WORK TO BE COMPLETED: Count the lines below that hold the word "hlog" and say how many, with no other text.

_ _ _

-- ==== Sys2Proof/Laws/Numerics.lean ====
section
/-! SUPPORT. The laws of the binary32 encodings and of the rounding: signs, magnitudes, NaN words, exact results. -/

namespace Sys2Proof.Machine

open Sys2Proof

/-! ### Words as sign and magnitude -/

theorem toNat_eq_sign_abs (w : Word) : w.toNat = (if sign32 w then 2 ^ 31 else 0) + abs32 w := by
  have := w.isLt
  unfold sign32 abs32
  split <;> rename_i h <;> simp only [decide_eq_true_eq] at h <;> omega

theorem abs32_lt (w : Word) : abs32 w < 2 ^ 31 := Nat.mod_lt _ (by omega)

/-- Two words of the same sign and magnitude are the same word. -/
theorem word_ext {a b : Word} (hs : sign32 a = sign32 b) (ha : abs32 a = abs32 b) : a = b := by
  apply BitVec.eq_of_toNat_eq
  rw [toNat_eq_sign_abs a, toNat_eq_sign_abs b, hs, ha]

theorem toNat_pack32 (neg : Bool) (mag : Nat) :
    (pack32 neg mag).toNat = (if neg then 2 ^ 31 else 0) + min mag inf32 := by
  have h : min mag inf32 ≤ inf32 := Nat.min_le_right _ _
  rw [pack32, BitVec.toNat_ofNat]
  generalize min mag inf32 = k at *
  unfold inf32 at h
  cases neg <;> simp <;> omega

@[simp] theorem sign32_pack32 (neg : Bool) (mag : Nat) : sign32 (pack32 neg mag) = neg := by
  have h : min mag inf32 ≤ inf32 := Nat.min_le_right _ _
  unfold sign32
  rw [toNat_pack32]
  generalize min mag inf32 = k at *
  unfold inf32 at h
  cases neg
  · simp
    omega
  · simp

@[simp] theorem abs32_pack32 (neg : Bool) (mag : Nat) : abs32 (pack32 neg mag) = min mag inf32 := by
  have h : min mag inf32 ≤ inf32 := Nat.min_le_right _ _
  unfold abs32
  rw [toNat_pack32]
  generalize min mag inf32 = k at *
  unfold inf32 at h
  cases neg <;> simp only [Bool.false_eq_true, if_true, if_false] <;> omega

/-- A packed word is never a NaN. -/
@[simp] theorem isNaN32_pack32 (neg : Bool) (mag : Nat) : isNaN32 (pack32 neg mag) = false := by
  simp [isNaN32]

/-- A word that is no NaN is packed from its own sign and magnitude. -/
theorem pack32_sign_abs {w : Word} (h : isNaN32 w = false) : pack32 (sign32 w) (abs32 w) = w := by
  have h' : abs32 w ≤ inf32 := by simpa [isNaN32] using h
  exact word_ext (by simp) (by simp [h'])

/-- A drawn NaN is a NaN word, whatever the draw (R162). -/
@[simp] theorem isNaN32_nan32 (d : Draw) : isNaN32 (nan32 d) = true := by
  have key : ∀ (s : Bool) (f : Nat), f < 8388607 →
      2139095040 < (BitVec.ofNat 32 ((if s then 2 ^ 31 else 0) + 2139095040 + 1 + f)).toNat % 2 ^ 31 := by
    intro s f hf
    rw [BitVec.toNat_ofNat]
    cases s <;> simp <;> omega
  exact decide_eq_true (key _ _ (Config.nanDraw d).2.isLt)

/-! ### neg32 (R164) -/

theorem toNat_neg32 (w : Word) : (neg32 w).toNat = if sign32 w then w.toNat - 2 ^ 31 else w.toNat + 2 ^ 31 := by
  have hw := w.isLt
  have h : ∀ n : Nat, n < 2 ^ 32 → n ^^^ 2 ^ 31 = if 2 ^ 31 ≤ n then n - 2 ^ 31 else n + 2 ^ 31 := by
    intro n hn
    by_cases hge : 2 ^ 31 ≤ n
    · obtain ⟨k, rfl⟩ := Nat.exists_eq_add_of_le hge
      have hk : k < 2 ^ 31 := by omega
      have hor := Nat.two_pow_add_eq_or_of_lt hk 1
      rw [Nat.mul_one] at hor
      rw [if_pos hge, Nat.add_sub_cancel_left, hor]
      apply Nat.eq_of_testBit_eq
      intro j
      rw [Nat.testBit_xor, Nat.testBit_or]
      by_cases hj : j = 31
      · subst hj
        rw [Nat.testBit_two_pow_self, Nat.testBit_lt_two_pow hk]
        rfl
      · rw [Nat.testBit_two_pow_of_ne (Ne.symm hj)]
        simp
    · have hlt : n < 2 ^ 31 := by omega
      have hor := Nat.two_pow_add_eq_or_of_lt hlt 1
      rw [Nat.mul_one] at hor
      rw [if_neg hge, Nat.add_comm, hor]
      apply Nat.eq_of_testBit_eq
      intro j
      rw [Nat.testBit_xor, Nat.testBit_or]
      by_cases hj : j = 31
      · subst hj
        rw [Nat.testBit_two_pow_self, Nat.testBit_lt_two_pow hlt]
        rfl
      · rw [Nat.testBit_two_pow_of_ne (Ne.symm hj)]
        simp
  rw [neg32, BitVec.toNat_xor]
  simp only [sign32, decide_eq_true_eq]
  exact h _ hw

@[simp] theorem sign32_neg32 (w : Word) : sign32 (neg32 w) = !sign32 w := by
  have hw := w.isLt
  have h := toNat_neg32 w
  unfold sign32 at *
  by_cases hs : 2 ^ 31 ≤ w.toNat
  · simp only [hs, decide_true, if_true] at h
    simp only [hs, h, decide_true, Bool.not_true, decide_eq_false_iff_not]
    omega
  · simp only [hs, decide_false, Bool.false_eq_true, if_false] at h
    simp only [hs, h, decide_false, Bool.not_false, decide_eq_true_eq]
    omega

@[simp] theorem abs32_neg32 (w : Word) : abs32 (neg32 w) = abs32 w := by
  have hw := w.isLt
  have h := toNat_neg32 w
  unfold abs32
  unfold sign32 at h
  by_cases hs : 2 ^ 31 ≤ w.toNat
  · simp only [hs, decide_true, if_true] at h
    rw [h]
    omega
  · simp only [hs, decide_false, Bool.false_eq_true, if_false] at h
    rw [h]
    omega

@[simp] theorem neg32_neg32 (w : Word) : neg32 (neg32 w) = w := word_ext (by simp) (by simp)

@[simp] theorem isNaN32_neg32 (w : Word) : isNaN32 (neg32 w) = isNaN32 w := by simp [isNaN32]

@[simp] theorem isInf32_neg32 (w : Word) : isInf32 (neg32 w) = isInf32 w := by simp [isInf32]

@[simp] theorem isZero32_neg32 (w : Word) : isZero32 (neg32 w) = isZero32 w := by simp [isZero32]

@[simp] theorem units32_neg32 (w : Word) : units32 (neg32 w) = units32 w := by simp [units32]

@[simp] theorem value32_neg32 (w : Word) : value32 (neg32 w) = -value32 w := by
  unfold value32
  cases h : sign32 w <;> simp [h]

@[simp] theorem neg32_pack32 (neg : Bool) (mag : Nat) : neg32 (pack32 neg mag) = pack32 (!neg) mag :=
  word_ext (by simp) (by simp)

/-! ### Rounding -/

/-- A value that is an integer number of units of the rounding quantum is not changed. -/
theorem roundEven_mul (q den : Nat) (h : 0 < den) : roundEven (q * den) den = q := by
  unfold roundEven
  simp only [Nat.mul_mod_left, Nat.mul_div_cancel _ h]
  split
  · rename_i hc
    omega
  · rfl

theorem roundEven_zero (den : Nat) (h : 0 < den) : roundEven 0 den = 0 := by
  simpa using roundEven_mul 0 den h

/-- The magnitude, in units of the least subnormal, of an encoding with `p` significand bits. -/
def magUnits (p e : Nat) : Nat :=
  if e / 2 ^ (p - 1) = 0 then e % 2 ^ (p - 1) else (2 ^ (p - 1) + e % 2 ^ (p - 1)) * 2 ^ (e / 2 ^ (p - 1) - 1)

theorem units32_eq_magUnits (w : Word) : units32 w = magUnits 24 (abs32 w) := rfl

/-- An exactly representable value rounds to its own encoding. -/
theorem roundMag_magUnits (p e c : Nat) (hc : 0 < c) : roundMag p (magUnits p e * c) c = e := by
  have hP : 0 < 2 ^ (p - 1) := Nat.two_pow_pos _
  have hdm := Nat.div_add_mod e (2 ^ (p - 1))
  have hlt := Nat.mod_lt e hP
  unfold roundMag roundShift
  rw [Nat.mul_div_cancel _ hc]
  unfold magUnits
  generalize e / 2 ^ (p - 1) = E at *
  generalize e % 2 ^ (p - 1) = f at *
  by_cases hE : E = 0
  · subst hE
    have hlog : f.log2 - (p - 1) = 0 := by
      by_cases hf : f = 0
      · subst hf
        simp
      · have := (Nat.log2_lt hf).mpr hlt
        omega
    simp only [if_true, hlog, Nat.pow_zero, Nat.mul_one, Nat.zero_mul, Nat.zero_add]
    rw [roundEven_mul _ _ hc]
    omega
  · have hlog : ((2 ^ (p - 1) + f) * 2 ^ (E - 1)).log2 = p - 1 + (E - 1) := by
      rw [Nat.log2_eq_iff (by positivity)]
      constructor
      · rw [Nat.pow_add]
        exact Nat.mul_le_mul_right _ (by omega)
      · rw [show p - 1 + (E - 1) + 1 = (p - 1 + 1) + (E - 1) by omega, Nat.pow_add]
        refine Nat.mul_lt_mul_of_pos_right ?_ (Nat.two_pow_pos _)
        rw [Nat.pow_succ]
        omega
    simp only [hE, if_false, hlog, Nat.add_sub_cancel_left]
    rw [Nat.mul_assoc, Nat.mul_comm (2 ^ (E - 1)) c, roundEven_mul _ _ (by positivity)]
    obtain ⟨k, rfl⟩ := Nat.exists_eq_succ_of_ne_zero hE
    rw [Nat.mul_comm, Nat.succ_mul] at hdm
    rw [Nat.succ_sub_one]
    omega

theorem roundMag_zero (p den : Nat) (h : 0 < den) : roundMag p 0 den = 0 := by
  unfold roundMag roundShift
  simp [roundEven_zero _ h]

/-! ### Rounding gives the nearest value, ties to even -/

theorem gap_zero (a : Nat) : gap a a = 0 := by simp [gap]

/-- The rounded quotient is within half a unit of the quotient, and even where it is exactly half a unit away. -/
theorem roundEven_half (num den : Nat) (h : 0 < den) :
    2 * gap (roundEven num den * den) num ≤ den ∧
      (2 * gap (roundEven num den * den) num = den → roundEven num den % 2 = 0) := by
  have h1 := Nat.div_add_mod num den
  have h2 := Nat.mod_lt num h
  unfold roundEven gap
  generalize num / den = q at *
  generalize num % den = r at *
  rw [Nat.mul_comm] at h1
  simp only
  split
  · rename_i hc
    rw [Nat.add_mul, Nat.one_mul]
    generalize q * den = x at *
    omega
  · rename_i hc
    generalize q * den = x at *
    omega

/-- No integer is nearer to the quotient than the rounded one; another as near as it means that the rounded one is
even. -/
theorem roundEven_nearest (num den : Nat) (h : 0 < den) (k : Nat) :
    gap (roundEven num den * den) num ≤ gap (k * den) num ∧
      (gap (roundEven num den * den) num = gap (k * den) num → k = roundEven num den ∨ roundEven num den % 2 = 0) := by
  obtain ⟨h1, h2⟩ := roundEven_half num den h
  generalize roundEven num den = q at *
  by_cases hk : k = q
  · subst hk
    exact ⟨Nat.le_refl _, fun _ => .inl rfl⟩
  have hfar : den ≤ gap (k * den) (q * den) := by
    unfold gap
    rcases Nat.lt_or_gt_of_ne hk with hlt | hlt
    · have : (k + 1) * den ≤ q * den := Nat.mul_le_mul_right _ hlt
      rw [Nat.add_mul, Nat.one_mul] at this
      omega
    · have : (q + 1) * den ≤ k * den := Nat.mul_le_mul_right _ hlt
      rw [Nat.add_mul, Nat.one_mul] at this
      omega
  unfold gap at *
  generalize k * den = x at *
  generalize q * den = y at *
  exact ⟨by omega, fun he => .inr (h2 (by omega))⟩

/-- The value of a significand `q` of at most `p` bits (or the carry 2^p) at the exponent shift `t`. -/
theorem magUnits_shift (p t q : Nat) (hp : 1 ≤ p) (hq : q ≤ 2 ^ p) (ht : t = 0 ∨ 2 ^ (p - 1) ≤ q) :
    magUnits p (t * 2 ^ (p - 1) + q) = q * 2 ^ t := by
  have hP : 0 < 2 ^ (p - 1) := Nat.two_pow_pos _
  have h2 : 2 ^ p = 2 * 2 ^ (p - 1) := by
    rw [← Nat.pow_succ']
    congr 1
    omega
  unfold magUnits
  rcases Nat.lt_or_ge q (2 ^ (p - 1)) with hlt | hge
  · obtain rfl : t = 0 := by omega
    simp [Nat.div_eq_of_lt hlt, Nat.mod_eq_of_lt hlt]
  · rcases Nat.lt_or_ge q (2 ^ p) with hl | hg
    · have hd : (t * 2 ^ (p - 1) + q) / 2 ^ (p - 1) = t + 1 := by
        rw [Nat.div_eq_iff hP]
        rw [Nat.add_mul]
        omega
      have hm : (t * 2 ^ (p - 1) + q) % 2 ^ (p - 1) = q - 2 ^ (p - 1) := by
        have := Nat.div_add_mod (t * 2 ^ (p - 1) + q) (2 ^ (p - 1))
        rw [hd, Nat.mul_comm, Nat.add_mul] at this
        omega
      rw [hd, hm, if_neg (by omega)]
      congr 1
      omega
    · obtain rfl : q = 2 ^ p := by omega
      have hd : (t * 2 ^ (p - 1) + 2 ^ p) / 2 ^ (p - 1) = t + 2 := by
        rw [h2, ← Nat.add_mul, Nat.mul_div_cancel _ hP]
      have hm : (t * 2 ^ (p - 1) + 2 ^ p) % 2 ^ (p - 1) = 0 := by
        rw [h2, ← Nat.add_mul, Nat.mul_mod_left]
      rw [hd, hm, if_neg (by omega), h2, Nat.add_zero, show t + 2 - 1 = t + 1 by omega, Nat.pow_succ]
      ring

_ _ _

OUTPUT BELOW: 4